= James Forbes (storekeeper) =

James Forbes (1828-1906) was an Enrolled Pensioner Guard who had arrived in the Swan River Colony in Western Australia aboard Pyrenees on 28 June 1851. Formerly a private of the 77th Regiment, he was 23 years of age. Soon after he was stationed at Toodyay, his pension expired and he was dismissed. A request for reinstatement was denied him. For a while, Forbes earned a living as a carter.

In November 1857, Forbes was granted ownership of lot R44. The following year, he borrowed 100 pounds from Henry Saw to build a substantial brick house. The house contained four good-sized rooms, one of which he decided to use as the store. He took care to fence and trench the property, the latter being most necessary due to the periodic flooding of the stream close by. The store stood at , adjacent to the Toodyay Valley School and up-river from the Queen's Head hotel. Forbes claimed it to be the best fitted store in the district. Passing trade and the supply of provisions to the school provided some guarantee of steady income. Forbes supplemented this income with his work as a carter. His main competition came from the supplies offered by James Everett at the Queen’s Head.

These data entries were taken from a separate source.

/-- LAPSE(k, MEASURE) in a step that has triggered, from an ACTIVE member, completes the step: a station that has not
reported has its result cut short, LATE where it was written; those who have not reported become REPORTED INCOMPLETE.
Any other has no effect (R53, R69, R123, R124, R128). That the reference-quiet mark stays is the model's reading (log
25), and that a completion empties the fields of the units is its choice (log 34). -/
def Obligations.MeasureLapseCompletesStep : Prop :=
  ∀ (after : Nat) (source : Position) (k : StepIx) (s u : State) (r : ResultRecord) (roster : List Member),
    s.takesStation after source (.lapse k .measure) u →
    r = (if u.coord.run = .reported then u.result k
      else u.cutShort k { u.result k with verdict := .incomplete, mark := .late }) →
    roster = u.coord.roster.map (fun m =>
      if m.standing = .active ∧ m.isReported = false then { m with phase := .reported .incomplete } else m) →
    (u.coord.run = .measuring ∨ u.coord.run = .reported ∨ u.coord.run = .suspended → u.coord.step = some k →
      memberAt source u.coord.roster → stepNumber k ≤ u.plan.length →
      exec (.lapseMeasure after source k) s =
        .next ({ u with coord := { u.coord with
          roster := roster, results := u.coord.results.set k r } }.completes k))
    ∧ (¬(u.coord.run = .measuring ∨ u.coord.run = .reported ∨ u.coord.run = .suspended) ∨ u.coord.step ≠ some k
        ∨ ¬memberAt source u.coord.roster →
      exec (.lapseMeasure after source k) s = .next u)

/-! ## Arithmetic, layouts and invariants -/

/-- R45 to R48: the outcome of a gate that closes with N and R: NOREF for R = 0, OVERRANGE with the mark, else the error
1,000,000 × (N × Cref − R × Cmut) ÷ (R × Cmut) rounded half away from zero, limited to ±999,999 ppm with the clamped
mark, and FAIL or PASS by mark and limits. The products stay below 2^47, 2^52 and 2^72. -/
def Obligations.GateOutcomeFollowsArithmetic : Prop :=
  ∀ (x : GateSettings) (n r : Nat) (saturated : Bool) (num e : Int) (m : Nat),
    num = (n * x.cref : Int) - (r * x.cmut : Int) →
    m = (2 * (1_000_000 * num.natAbs) + r * x.cmut) / (2 * (r * x.cmut)) →
    e = (if num < 0 then -(m : Int) else m) →
    (r = 0 → gateOutcome x n r saturated = { error := none, clamped := false, verdict := .noref })
    ∧ (r ≠ 0 → saturated = true → gateOutcome x n r saturated = { error := none, clamped := false, verdict := .overrange })
    ∧ (r ≠ 0 → saturated = false → 1 ≤ x.cmut →
      (999_999 < m → gateOutcome x n r saturated =
        { error := some (if num < 0 then -999_999 else 999_999), clamped := true, verdict := .fail })
      ∧ (m ≤ 999_999 → x.lower ≤ e ∧ e ≤ x.upper →
        gateOutcome x n r saturated = { error := some e, clamped := false, verdict := .pass })
      ∧ (m ≤ 999_999 → ¬(x.lower ≤ e ∧ e ≤ x.upper) →
        gateOutcome x n r saturated = { error := some e, clamped := false, verdict := .fail })
      ∧ (n ≤ 65_535 → x.cref ≤ 2_000_000_000 → r ≤ 4_294_967_294 → x.cmut ≤ 1_000_000 →
        n * x.cref < 2 ^ 47 ∧ r * x.cmut < 2 ^ 52 ∧ 1_000_000 * num.natAbs < 2 ^ 72))

/-- R46: the quotient of R45 is rounded half away from zero. The magnitude of the multiplied numerator is divided by the
divisor; where twice the remainder is equal to the divisor or greater the quotient is increased by 1; the result takes
the sign of the numerator, and a numerator of 0 gives 0. -/
def Obligations.ErrorRoundsHalfAwayFromZero : Prop :=
  ∀ n cref r cmut quotient remainder : Nat, 0 < r * cmut →
    1_000_000 * ((n * cref : Int) - (r * cmut : Int)).natAbs = quotient * (r * cmut) + remainder →
    remainder < r * cmut →
    (r * cmut < n * cref → roundedError n cref r cmut =
      if r * cmut ≤ 2 * remainder then (quotient : Int) + 1 else quotient)
    ∧ (n * cref < r * cmut → roundedError n cref r cmut =
      if r * cmut ≤ 2 * remainder then -((quotient : Int) + 1) else -(quotient : Int))
    ∧ (n * cref = r * cmut → roundedError n cref r cmut = 0)

/-- R83: a console frame matches a station when, in each of the five bits that the mask has set, the strap value and the
selector value agree; a mask of 0 matches every position and a mask of 1Fh the one position equal to the value. It is
compared at the frame with the strap value held then, shown on QUERY for STATUS. -/
def Obligations.SelectorMatchesMaskedBits : Prop :=
  (∀ (sel : Selector) (p : Position),
    (sel.covers p = true ↔ ∀ i < 5, sel.mask.getLsbD i = true → p.getLsbD i = sel.value.getLsbD i)
    ∧ (sel.mask = 0 → sel.covers p = true)
    ∧ (sel.mask = 0x1F → (sel.covers p = true ↔ p = sel.value)))
  ∧ (∀ (after : Nat) (sel : Selector) (s u : State), s.takes after u →
    ((∀ i < 5, sel.mask.getLsbD i = true → u.line.strap.getLsbD i = sel.value.getLsbD i) →
      exec (.queryStatus after sel) s =
        .next { u with
          line := { u.line with
            queue := { u.line.queue with
              reply := some { frame := { kind := .status, slot := 0 }, fails := 0, offered := false } } } })
    ∧ (¬(∀ i < 5, sel.mask.getLsbD i = true → u.line.strap.getLsbD i = sel.value.getLsbD i) →
      exec (.queryStatus after sel) s = .next u))

/-- R31 to R36: the step record formed from a STEP of every kind code, with its clamps and its validity, and the plan
length: the number of FILLED slots before the first EMPTY one. -/
def Obligations.StepRecordIsFormedFromFrame : Prop :=
  (∀ (x : StepPayload) (base floor lower upper : Int) (d : Nat),
    base = min 3_600 (max 1 (x.deadline.toNat : Int)) →
    d = min 3_600_000 (max 100 x.duration.toNat) →
    floor = ((d + 999) / 1_000 + 1 : Nat) →
    lower = min 999_999 (max (-999_999) x.lower.toInt) → upper = min 999_999 (max (-999_999) x.upper.toInt) →
    (formStepRecord x).loadPoint = x.loadPoint.toNat
    ∧ (x.kind = 1 →
      (formStepRecord x).body = .error
        { cmut := x.cmut.toNat, gate := max 1 x.gate.toNat, lower := lower, upper := upper
          extension := min 600 (max 1 x.extension.toNat) }
      ∧ (formStepRecord x).allowance = min 7 x.allowance.toNat
      ∧ (formStepRecord x).baseDeadline = base
      ∧ ((formStepRecord x).valid = true ↔
        1 ≤ x.cmut.toNat ∧ x.cmut.toNat ≤ 1_000_000 ∧ lower ≤ upper ∧ x.loadPoint ≠ 0))
    ∧ (x.kind = 2 →
      (formStepRecord x).body = .creep { duration := d, threshold := x.threshold.toNat }
      ∧ (formStepRecord x).allowance = 0
      ∧ (formStepRecord x).baseDeadline = max floor base
      ∧ ((formStepRecord x).valid = true ↔ x.loadPoint ≠ 0))
    ∧ (x.kind = 3 →
      (formStepRecord x).body = .start { duration := d, threshold := max 1 x.threshold.toNat }
      ∧ (formStepRecord x).allowance = 0
      ∧ (formStepRecord x).baseDeadline = max floor base
      ∧ ((formStepRecord x).valid = true ↔ x.loadPoint ≠ 0))
    ∧ (x.kind ≠ 1 → x.kind ≠ 2 → x.kind ≠ 3 →
      (formStepRecord x).body = .unknown
      ∧ (formStepRecord x).allowance = 0
      ∧ (formStepRecord x).baseDeadline = base
      ∧ (formStepRecord x).valid = false))
  ∧ (∀ (p : PlanStore) (l : Nat),
    p.length = l ↔ l ≤ 16 ∧ (∀ i : Fin 16, i.val < l → p.slots[i].isSome = true)
      ∧ (∀ i : Fin 16, i.val = l → p.slots[i] = none))

/-- R77, R78, R171: the base check is linear in the word with the contributions of the table; the role offsets; and a
receiver marks groups bad exactly when a check does not match its role, the frame has one word or more than fourteen, or
its length is not 2 plus the payload length of header word 2. -/
def Obligations.WordChecksFollowTable : Prop :=
  (∀ v w : Word, baseCheck (v ^^^ w) = baseCheck v ^^^ baseCheck w)
  ∧ (List.range 16).map (fun i => baseCheck (BitVec.twoPow 16 i))
    = [0x07, 0x0E, 0x1C, 0x38, 0x70, 0xE0, 0xC7, 0x89, 0x15, 0x2A, 0x54, 0xA8, 0x57, 0xAE, 0x5B, 0xB6]
  ∧ (∀ w : Word, wordCheck .head w = baseCheck w ^^^ 0x5A ∧ wordCheck .body w = baseCheck w ^^^ 0x3C
    ∧ wordCheck .final w = baseCheck w ^^^ 0xA5)
  ∧ (∀ groups : List Group, groups ≠ [] →
    (frameBad groups = true ↔
      (∃ i, ∃ h : i < groups.length,
        (groups[i]).2 ≠ wordCheck (if i = 0 then .head else if i + 1 = groups.length then .final else .body)
          (groups[i]).1)
      ∨ groups.length < 2 ∨ 14 < groups.length
      ∨ (∃ h : 1 < groups.length, groups.length ≠ 2 + ((groups[1]).1 >>> 12).toNat)))

/-- R82, R171, R172: the words of every well-formed command that is a whole frame are a well-formed frame that no
receiver marks bad, and they read back as that command with every operand. That a QUERY that uses no slot is formed with
slot 0, and bits that no table names as zero, is the model's choice (log 35, log 32). -/
def Obligations.FrameWordsReadBack : Prop :=
  ∀ (c : Instr) (words : List Word), c.wellFormed = true → frameWords c = some words →
    wellFormedFrame words = true ∧ frameBad (groupsOf words) = false ∧ takenCommand (afterOf c) words = c

/-- R163, R173: in every state the REPLY formed for each record kind has the payload length fixed for it and is a
well-formed frame from every station position, and it carries every field of its record at its place: R166 STATUS; R167
RESULT, with an empty record for slots 0 and 17..31; R168 CLOSURE, all zero when EMPTY; R169 SELFTEST, all zero when EMPTY,
with the age of R159; R170 ROSTER. The bits that no table names, and the condition of a live roster with no entries, are
the model's choice (log 32, log 33). -/
def Obligations.ReplyFormsAreWellFormed : Prop :=
  (∀ (s : State) (x : ReplyRequest) (p : Position), 1 ≤ p.toNat → p.toNat ≤ 30 →
    (s.replyPayload x).length = (match x.kind with
      | .status => 5 | .result => 9 | .closure => 7 | .selftest => 6 | .roster => 12)
    ∧ wellFormedFrame ((StationFrame.reply (s.replyPayload x)).words p) = true)
  ∧ (∀ (s : State) (slot : BitVec 5) (payload : RecordKind → List Word),
    (∀ kind, payload kind = s.replyPayload { kind := kind, slot := slot }) →
    s.statusCarried (payload .status)
    ∧ (∀ k : StepIx, slot.toNat = stepNumber k →
      resultCarried slot.toNat (s.slot k) (s.result k) (payload .result))
    ∧ (slot.toNat = 0 ∨ 17 ≤ slot.toNat →
      resultCarried slot.toNat none
        { verdict := .none, attempt := 0, values := noValues, mark := .none, quiet := false } (payload .result))
    ∧ (s.closure.record = none → payload .closure = [0x3000, 0, 0, 0, 0, 0, 0])
    ∧ (∀ r, s.closure.record = some r → closureCarried r (payload .closure))
    ∧ (s.power.selfTest = none → payload .selftest = [0x4000, 0, 0, 0, 0, 0])
    ∧ (∀ r, s.power.selfTest = some r → selfTestCarried r s.now (payload .selftest))
    ∧ s.rosterCarried (payload .roster))

/-- The state after reset meets every invariant of Safety.lean. -/
def Obligations.ResetStateIsSafe : Prop := State.reset.safe

/-- R11, R12, R20, R25, R29, R31 to R35, R47, R76, R85, R86, R91 to R93, R95, R114: every step keeps, each by itself, the
invariants of the line interface, the plan store, the roster, the results and the reference counter. -/
def Obligations.StepKeepsStores : Prop :=
  ∀ s t : State, step s = .next t →
    (s.lineSafe → t.lineSafe) ∧ (s.planSafe → t.planSafe) ∧ (s.rosterSafe → t.rosterSafe)
    ∧ (s.resultSafe → t.resultSafe) ∧ (s.counterSafe → t.counterSafe)

/-- Every step keeps all invariants of Safety.lean together: among them that PRSS is driven only in CLOSED with run
verdict PASS, AWAKE with the clamp closed and for at most 1,200 ms (R140), that CALN is asserted only in AWAKE (R143,
R144), that a run and the enrollment of an ENROLLED or AWAITING station exist only in AWAKE, and a REMEMBERED one only
in WAKING (R98, R150), that N never exceeds the gate length (R42), and that the holds of a step never exceed its
allowance (R116). -/
def Obligations.StepKeepsAllInvariants : Prop :=
  ∀ s t : State, s.safe → step s = .next t → t.safe
end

On 22 November 1858, Forbes married Margaret Kemp, a young Irish girl who had arrived in May of that year. Almost overnight, Forbes was beset by debts accumulated by his new wife. He made it known that, as from 30 December 1858, he would not be answerable for these debts. In his frustration, he attempted to sell the store. However, his efforts failed.

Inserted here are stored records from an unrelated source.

@[simp] theorem State.stopRun_keeps (s : State) :
    (s.stopRun).front.timeBase = s.front.timeBase ∧
    (s.stopRun).front.mtp = s.front.mtp ∧
    (s.stopRun).front.planSetting = s.front.planSetting ∧
    (s.stopRun).front.input = s.front.input ∧
    (s.stopRun).front.candidate = s.front.candidate ∧
    (s.stopRun).front.releaseTime = s.front.releaseTime ∧
    (s.stopRun).front.lastPulse = s.front.lastPulse ∧
    (s.stopRun).front.lastPeriod = s.front.lastPeriod ∧
    (s.stopRun).front.refSeen = s.front.refSeen ∧
    (s.stopRun).front.loop = s.front.loop ∧
    (s.stopRun).plan = s.plan ∧
    (s.stopRun).line.strap = s.line.strap ∧
    (s.stopRun).line.link = s.line.link ∧
    (s.stopRun).line.phase = s.line.phase ∧
    (s.stopRun).line.endSlot = s.line.endSlot ∧
    (s.stopRun).line.gapEnd = s.line.gapEnd ∧
    (s.stopRun).line.recessiveSince = s.line.recessiveSince ∧
    (s.stopRun).line.receive = s.line.receive ∧
    (s.stopRun).line.transmit = s.line.transmit ∧
    (s.stopRun).line.role = s.line.role ∧
    (s.stopRun).line.abortDriven = s.line.abortDriven ∧
    (s.stopRun).coord.run = s.coord.run ∧
    (s.stopRun).coord.step = s.coord.step ∧
    (s.stopRun).coord.source = s.coord.source ∧
    (s.stopRun).coord.roster = s.coord.roster ∧
    (s.stopRun).coord.stage = s.coord.stage ∧
    (s.stopRun).coord.home = s.coord.home ∧
    (s.stopRun).coord.remembered = s.coord.remembered ∧
    (s.stopRun).coord.windowEnd = s.coord.windowEnd ∧
    (s.stopRun).coord.verdict = s.coord.verdict ∧
    (s.stopRun).coord.results = s.coord.results ∧
    (s.stopRun).coord.runHolds = s.coord.runHolds ∧
    (s.stopRun).coord.runRestarts = s.coord.runRestarts ∧
    (s.stopRun).closure = s.closure ∧
    (s.stopRun).power = s.power ∧
    (s.stopRun).rstnLow = s.rstnLow ∧
    (s.stopRun).freeDraws = s.freeDraws ∧
    (s.stopRun).pending = s.pending := by
  simp only [State.stopRun]
  simp

@[simp] theorem State.restartStep_keeps (s : State) :
    (s.restartStep).front.timeBase = s.front.timeBase ∧
    (s.restartStep).front.mtp = s.front.mtp ∧
    (s.restartStep).front.planSetting = s.front.planSetting ∧
    (s.restartStep).front.input = s.front.input ∧
    (s.restartStep).front.candidate = s.front.candidate ∧
    (s.restartStep).front.releaseTime = s.front.releaseTime ∧
    (s.restartStep).front.lastPulse = s.front.lastPulse ∧
    (s.restartStep).front.lastPeriod = s.front.lastPeriod ∧
    (s.restartStep).front.counter = s.front.counter ∧
    (s.restartStep).front.refSeen = s.front.refSeen ∧
    (s.restartStep).front.loop = s.front.loop ∧
    (s.restartStep).plan = s.plan ∧
    (s.restartStep).gate.state = s.gate.state ∧
    (s.restartStep).gate.step = s.gate.step ∧
    (s.restartStep).gate.settings = s.gate.settings ∧
    (s.restartStep).gate.n = s.gate.n ∧
    (s.restartStep).gate.error = s.gate.error ∧
    (s.restartStep).timed = s.timed ∧
    (s.restartStep).line.strap = s.line.strap ∧
    (s.restartStep).line.link = s.line.link ∧
    (s.restartStep).line.phase = s.line.phase ∧
    (s.restartStep).line.endSlot = s.line.endSlot ∧
    (s.restartStep).line.gapEnd = s.line.gapEnd ∧
    (s.restartStep).line.recessiveSince = s.line.recessiveSince ∧
    (s.restartStep).line.receive = s.line.receive ∧
    (s.restartStep).line.transmit = s.line.transmit ∧
    (s.restartStep).line.role = s.line.role ∧
    (s.restartStep).line.abortDriven = s.line.abortDriven ∧
    (s.restartStep).coord.step = s.coord.step ∧
    (s.restartStep).coord.source = s.coord.source ∧
    (s.restartStep).coord.roster = s.coord.roster ∧
    (s.restartStep).coord.stage = s.coord.stage ∧
    (s.restartStep).coord.home = s.coord.home ∧
    (s.restartStep).coord.remembered = s.coord.remembered ∧
    (s.restartStep).coord.windowEnd = s.coord.windowEnd ∧
    (s.restartStep).coord.verdict = s.coord.verdict ∧
    (s.restartStep).coord.results = s.coord.results ∧
    (s.restartStep).coord.gatherEnd = s.coord.gatherEnd ∧
    (s.restartStep).coord.runHolds = s.coord.runHolds ∧
    (s.restartStep).closure = s.closure ∧
    (s.restartStep).power = s.power ∧
    (s.restartStep).rstnLow = s.rstnLow ∧
    (s.restartStep).freeDraws = s.freeDraws ∧
    (s.restartStep).pending = s.pending := by
  simp only [State.restartStep]
  simp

On 23 February 1860, Forbes appeared in the Toodyay Police Court before JS Harris, JP, and L Lukin, JP. He was charged with selling spirituous and fermented liquors from an unlicensed store. The offences had occurred on 22 February. Police Constable Sullivan had visited the store four times that day and each time he had been served by Mrs Forbes. He had purchased and paid for one bottle of gin, one bottle of ale, and one bottle of porter. Further evidence was submitted concerning Forbes stocking and selling items of such like. Indeed, John Herbert was reported to have been seen drinking there. However, John Morris, employed by Forbes, gave evidence to the contrary. Nevertheless, Forbes was found guilty as charged and fined a sum of thirty pounds together with court expenses of nineteen shillings and sixpence.

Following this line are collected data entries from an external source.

/-- R24, R25: an applied PLAN. -/
theorem PlanStore.Sound.apply {p : PlanStore} (h : p.Sound) (x : PlanPayload) (hx : x.number ≠ 0) :
    (p.apply x).Sound := by
  obtain ⟨hfirst, hwindow, hlast⟩ := planWindow_bounds x
  exact
    { first := hfirst
      window := hwindow
      last := hlast
      cursorFirst := Nat.le_refl _
      cursorLast := Nat.le_succ_of_le hwindow
      fields := ⟨fun h0 => absurd h0 hx, fun h0 => by simp [PlanStore.apply] at h0⟩
      session := fun _ => hx
      noPlan := fun h0 => absurd h0 hx
      slots := h.slots }

/-- R21, R22, R28, R29: flags of the plan record, and a session that is shut. -/
theorem PlanStore.Sound.withFlags {p : PlanStore} (h : p.Sound) (overrun refused : Bool) (session : Bool)
    (hs : session = true → p.sessionOpen = true) :
    { p with overrun := overrun, refused := refused, sessionOpen := session }.Sound :=
  { h with session := fun ho => h.session (hs ho) }

/-! ## The roster (R95) -/

/-- Entering a position above the first entry keeps the rest of the roster ascending after it. -/
theorem ascending_cons_enterRoster (p : Position) (m : Member) (l : List Member) (hm : m.position < p)
    (h : ascending (m :: l) = true) : ascending (m :: enterRoster p l) = true := by
  induction l generalizing m with
  | nil => simp [enterRoster, ascending, Member.join, hm]
  | cons n rest ih =>
    simp only [ascending, Bool.and_eq_true, decide_eq_true_eq] at h
    obtain ⟨hmn, hrest⟩ := h
    unfold enterRoster
    split
    · rename_i hpn
      simp [ascending, Member.join, hm, hpn, hrest]
    · split
      · simp [ascending, hmn, hrest]
      · have hnp : n.position < p := by bv_omega
        simp [ascending, hmn, ih n hnp hrest]

/-- R95, R96: a position that enters keeps the roster in ascending order. -/
theorem ascending_enterRoster (p : Position) (l : List Member) (h : ascending l = true) :
    ascending (enterRoster p l) = true := by
  cases l with
  | nil => rfl
  | cons n rest =>
    unfold enterRoster
    split
    · rename_i hpn
      simp [ascending, Member.join, hpn, h]
    · split
      · exact h
      · exact ascending_cons_enterRoster p n rest (by bv_omega) h

theorem mem_enterRoster (p : Position) (l : List Member) (m : Member) (h : m ∈ enterRoster p l) :
    m.position = p ∨ m ∈ l := by
  induction l with
  | nil => simp_all [enterRoster, Member.join]
  | cons n rest ih =>
    unfold enterRoster at h
    split at h
    · rcases List.mem_cons.1 h with rfl | h
      · exact .inl rfl
      · exact .inr h
    · split at h
      · exact .inr h
      · rcases List.mem_cons.1 h with rfl | h
        · exact .inr List.mem_cons_self
        · exact (ih h).imp_right (List.mem_cons_of_mem _)

/-- What `State.rosterSafe` says of the roster. -/
structure RosterSound (l : List Member) : Prop where
  ascending : ascending l = true
  positions : (l.all fun m => isStationPosition m.position) = true

theorem State.rosterSafe_iff (s : State) : s.rosterSafe ↔ RosterSound s.coord.roster :=
  ⟨fun ⟨a, b⟩ => ⟨a, b⟩, fun ⟨a, b⟩ => ⟨a, b⟩⟩

theorem RosterSound.nil : RosterSound [] := ⟨rfl, rfl⟩

theorem RosterSound.enterRoster {l : List Member} (h : RosterSound l) (p : Position) (hp : isStationPosition p = true) :
    RosterSound (enterRoster p l) where
  ascending := ascending_enterRoster p l h.ascending
  positions := by
    refine List.all_eq_true.2 fun m hm => ?_
    rcases mem_enterRoster p l m hm with rfl | hm
    · exact hp
    · exact List.all_eq_true.1 h.positions m hm

theorem ascending_map (f : Member → Member) (hf : ∀ m, (f m).position = m.position) (l : List Member) :
    ascending (l.map f) = ascending l := by
  induction l with
  | nil => rfl
  | cons m rest ih =>
    cases rest with
    | nil => rfl
    | cons n rest =>
      rw [List.map_cons] at ih
      simp [ascending, hf, ih]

During the next few years, Forbes applied for and was granted several nearby allotments. These included Toodyay sub-lot 3 which abutted lot R44 and measured 20 acres. He also obtained locations 390 and 143, much of which stood to the rear of sub-lot 3.

On 18 August 1868, Forbes sold the store on lot R44, together with the three other properties within its vicinity, to Saw for 250 pounds. Two years later, Forbes purchased lots R24, R25, R27 and R28, which he eventually sold to John Herbert Snr in 1892. Forbes was able to acquire other land in the Avon Valley, which he farmed for a living.